La dette publique ne disparaîtra pas avec la chute de Bayrou, ni avec la dissolution de l’Assemblée, ni avec la démission de Macron
Après que François Bayrou, ministre très impopulaire, eut souhaité avoir la confiance de l’Assemblée nationale le 8 septembre, d’aucuns parlent de sa chute inévitable et d’un éventuel remaniement, que ce soit à l’Assemblée par une nouvelle dissolution ou par la démission du président de la République, Emmanuel Macron.
Des scénarios qui ne masquent pas la fébrilité politique actuelle de la France, mais qui font oublier qu’aucun d’eux ne saurait effacer la dette publique de 3 300 milliards d’euros.
En effet, cette dette, qui résulte avant tout, depuis plus de quarante ans, des politiciens de tout bord qui ont fait de la politique leur métier – certains n’ont jamais rien fait en dehors de ceci – avec les privilèges qu’ils se sont accordés tout au long de ces décennies, ne doit pas être occultée. Les indemnités des députés et sénateurs dépassent les 5 000 € par mois sans compter les frais adjacents, soit plus de 3 millions d’euros par mois pour les 577 députés de l’Assemblée nationale et plus d’un million pour les 348 sénateurs.
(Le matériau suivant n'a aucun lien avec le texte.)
-- ==== Sys2Proof/Machine/HostPort.lean ====
section
/-! DEFINITION. Who moves next, the sequencer's step, and the host's accesses (10_state.md R21 to R23, 45 R191, R195, R196,
70_reset_and_hazards.md R250, R260, R261). -/

namespace Sys2Proof.Machine

/-- The micro-operation the sequencer's next step executes (45 R196): the one `PHASE` holds while `BUSY` = 1, and none,
that is IDLE, while `BUSY` = 0 (DEDUCED, log 1). -/
def selected (s : State) : Except DecodeError Instr :=
  if s.busy then decodePhase (phaseCode s.phase) else .ok .idle

/-- The sequencer's step (45 R196). -/
def sequencerStep (s : State) : Host.Outcome State Fault Refusal :=
  match selected s with
  | .ok i => exec i s
  | .error _ => .fault .reservedPhase

/-- A host write of `c` to `CMD` (10_state.md R23, 45 R191, R194, R195). -/
def commandWrite (c : Byte) (s : State) : Host.Outcome State Fault Refusal :=
  match decodeCmd c with
  | .ok i => exec i s
  | .error _ => .next (reservedCommand s)

/-- A host write of a register (10_state.md R21; 70 R260): `CMD` and `IN_LEN` take it, the second only while `BUSY` = 0;
the others, and the numbers that do not exist, ignore it. DEDUCED (log 14): a register takes the low bits of its width. -/
def registerWrite (hr : BitVec 3) (v : BitVec 38) (s : State) : Host.Outcome State Fault Refusal :=
  if hr = 0#3 then commandWrite (v.setWidth 8) (if s.busy then s else newTurn s)
  else if hr = 2#3 then .next (if s.busy then s else { s with inLen := v })
  else .next s

/-- The host's read returns `v`. -/
def answer (v : BitVec 38) (s : State) : State := { s with hostData := v }

/-- DESIGN CHOICE (log 5): the host's read returns a value the spec leaves unspecified, the same until the next turn. -/
def answerFree (w : Nat) (site : FreeSite) (s : State) : State :=
  answer ((Config.free w site s.turn 0).setWidth 38) s

/-- A host read of a register (10_state.md R21, R23): `CMD` and the numbers that do not exist read 0; `ORIG_LEN` and
`NLEAF` read unspecified values while `BUSY` = 1 (70 R260). -/
def registerRead (hr : BitVec 3) (s : State) : State :=
  if hr = 1#3 then answer ((statusByte s).setWidth 38) s
  else if hr = 2#3 then answer s.inLen s
  else if hr = 3#3 then answer s.outLen s
  else if hr = 4#3 then if s.busy then answerFree 32 .hostOrigLen s else answer (s.origLen.setWidth 38) s
  else if hr = 5#3 then if s.busy then answerFree 9 .hostNleaf s else answer (s.n.setWidth 38) s
  else answer 0 s

/-- Where a host read of `OUT[a]` has a value (70 R260, R263; 60 R229): no run, no failure, and below `OUT_LEN`. -/
def outReadable (s : State) (a : Addr) : Bool := !s.busy && s.err = .ok && a < s.outLen

/-- What the host sees at `OUT[a]`: the byte where it has a value; else the byte the host itself wrote there, or an
unspecified one (DESIGN CHOICE, log 5). It is a function of the state, so that `OUT` is plain storage and a read of it
repeated gives the same byte (20_memory.md R67). -/
def outSeen (s : State) (a : Addr) : Byte :=
  if outReadable s a then outByte s a.toNat
  else (sparseGet s.hostOut a.toNat).getD (Config.free 8 .hostOutByte s.turn a.toNat)

/-- A host read of `OUT[a]`. -/
def outputRead (a : Addr) (s : State) : State := answer ((outSeen s a).setWidth 38) s

/-- A host write of `OUT[a]` (70 R260). -/
def outputWrite (a : Addr) (b : Byte) (s : State) : State :=
  (s.setOutMem (sparseSet s.outMem a.toNat b)).setHostOut (sparseSet s.hostOut a.toNat b)

/-- The host leaves the sequencer a turn: during a run that is a new turn (log 5). -/
def grantTurn (s : State) : State := if s.busy then newTurn s else s

/-- DESIGN CHOICE (log 16): FEEDBACK becomes these accesses when its turn comes (30_encoding.md R99): it copies
`OUT[0..OUT_LEN-1]` to `IN`, then sets `IN_LEN`. -/
def feedbackMoves (s : State) : List HostMove :=
  (List.range s.outLen.toNat).map (fun i => .writeIn (BitVec.ofNat 38 i) (outByte s i)) ++ [.writeReg 2#3 s.outLen]

/-- One turn of the host, its move already taken off the list (70 R260, R261). DESIGN CHOICE (log 7): an address beyond a
buffer stops by name. DEDUCED (log 8): so does a write of a buffer during a run. DESIGN CHOICE (log 2): the polling reads of
`STATUS` leave `hostData` as it is. -/
def hostTurn (m : HostMove) (s : State) : Host.Outcome State Fault Refusal :=
  match m with
  | .yield => sequencerStep (grantTurn s)
  | .await => if s.done then .next s else sequencerStep (grantTurn { s with host := .await :: s.host })
  | .readReg hr => .next (registerRead hr s)
  | .writeReg hr v => registerWrite hr v s
  | .readIn a =>
    if a < s.params.inCap then .next (answer ((inByte s a.toNat).setWidth 38) s) else .fault .hostAddressOutOfRange
  | .writeIn a b =>
    if s.busy then .refused .hostBufferWriteWhileBusy
    else if a < s.params.inCap then .next (s.setInMem (sparseSet s.inMem a.toNat b))
    else .fault .hostAddressOutOfRange
  | .readOut a => if a < s.params.outCap then .next (outputRead a s) else .fault .hostAddressOutOfRange
  | .writeOut a b =>
    if s.busy then .refused .hostBufferWriteWhileBusy
    else if a < s.params.outCap then .next (outputWrite a b s)
    else .fault .hostAddressOutOfRange
  | .feedback =>
    if s.busy then .refused .hostBufferWriteWhileBusy else .next { s with host := feedbackMoves s ++ s.host }
  | .reset => .next (applyReset s)

/-- DESIGN CHOICE (log 2): one step of the machine is the host's oldest pending move, or the sequencer's step when it has
none. -/
def machineStep (s : State) : Host.Outcome State Fault Refusal :=
  match s.host with
  | [] => sequencerStep s
  | m :: rest => hostTurn m { s with host := rest }

/-- DESIGN CHOICE (log 11, log 12): the state in which the next step runs the instruction of a table word. A command is the
host's next move, a write to `CMD` with the block idle; a micro-operation is selected by `PHASE` with the block busy and
the host making no move. A reserved `PHASE` code cannot be placed: `PHASE` has no such value (30_encoding.md R86). -/
def placeWord (s : State) (nbits w : Nat) : State :=
  match (decodeTableWord nbits w).bind phaseOf with
  | some .idle => { s with busy := false, phase := .idle, host := [] }
  | some p => { s with busy := true, phase := p, host := [] }
  | none =>
    if nbits ≤ 4 then s
    else { s with busy := false, phase := .idle, host := .writeReg 0#3 (BitVec.ofNat 38 w) :: s.host }

end Sys2Proof.Machine
end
De plus, les anciens présidents et ministres bénéficient d’avantages alors qu’ils n’exercent plus.
Lorsque François Bayrou accuse les Français d’être à l’origine de cette dette colossale, c’est oublier que lui-même, au travers de ses divers mandats, y a contribué, ce qui ne fait pas de lui l’unique responsable. Puisque l’ensemble des parlementaires réunis représente toujours au bas mot, sans prendre en considération les autres indemnités adjacentes, pas moins de 62 043 524,04 par an.
À cela s’ajoutent, via des lobbys, des cadeaux fiscaux faits aux grandes fortunes, avec la suppression de l’impôt sur les grandes fortunes, remplacé par l’impôt sur la fortune immobilière, et les cadeaux aux grandes entreprises, avec des aides qui s’élèvent en 2023 à 211 milliards d’euros.
Des sommes qui, mis bout à bout, donnent le tournis, mais qui ne semblent pas gêner outre mesure les politiciens de tous bords qui s’en mettent plein les poches et tentent de surfer sur le mécontentement populaire, notamment celui du 10 septembre, pour revenir sur le devant de la scène.
Mais, le branle-bas de combat qu’on note ici et là avec, pour certains politiciens, l’idée de voir le président de la République, élu démocratiquement, démissionner ou dissoudre l’Assemblée nationale, ou encore voir tomber l’actuel 1ᵉʳ ministre qui est un bonimenteur hors pair, n’effacera aucunement la dette de 3 345,8 milliards d’euros.
Ce n’est pas la chute d’un 1ᵉʳ ministre, ni la dissolution d’une Assemblée, ni le départ précipité d’un président qui changera la donne. Ces éventuels scénarios ne feront qu’accentuer la crise.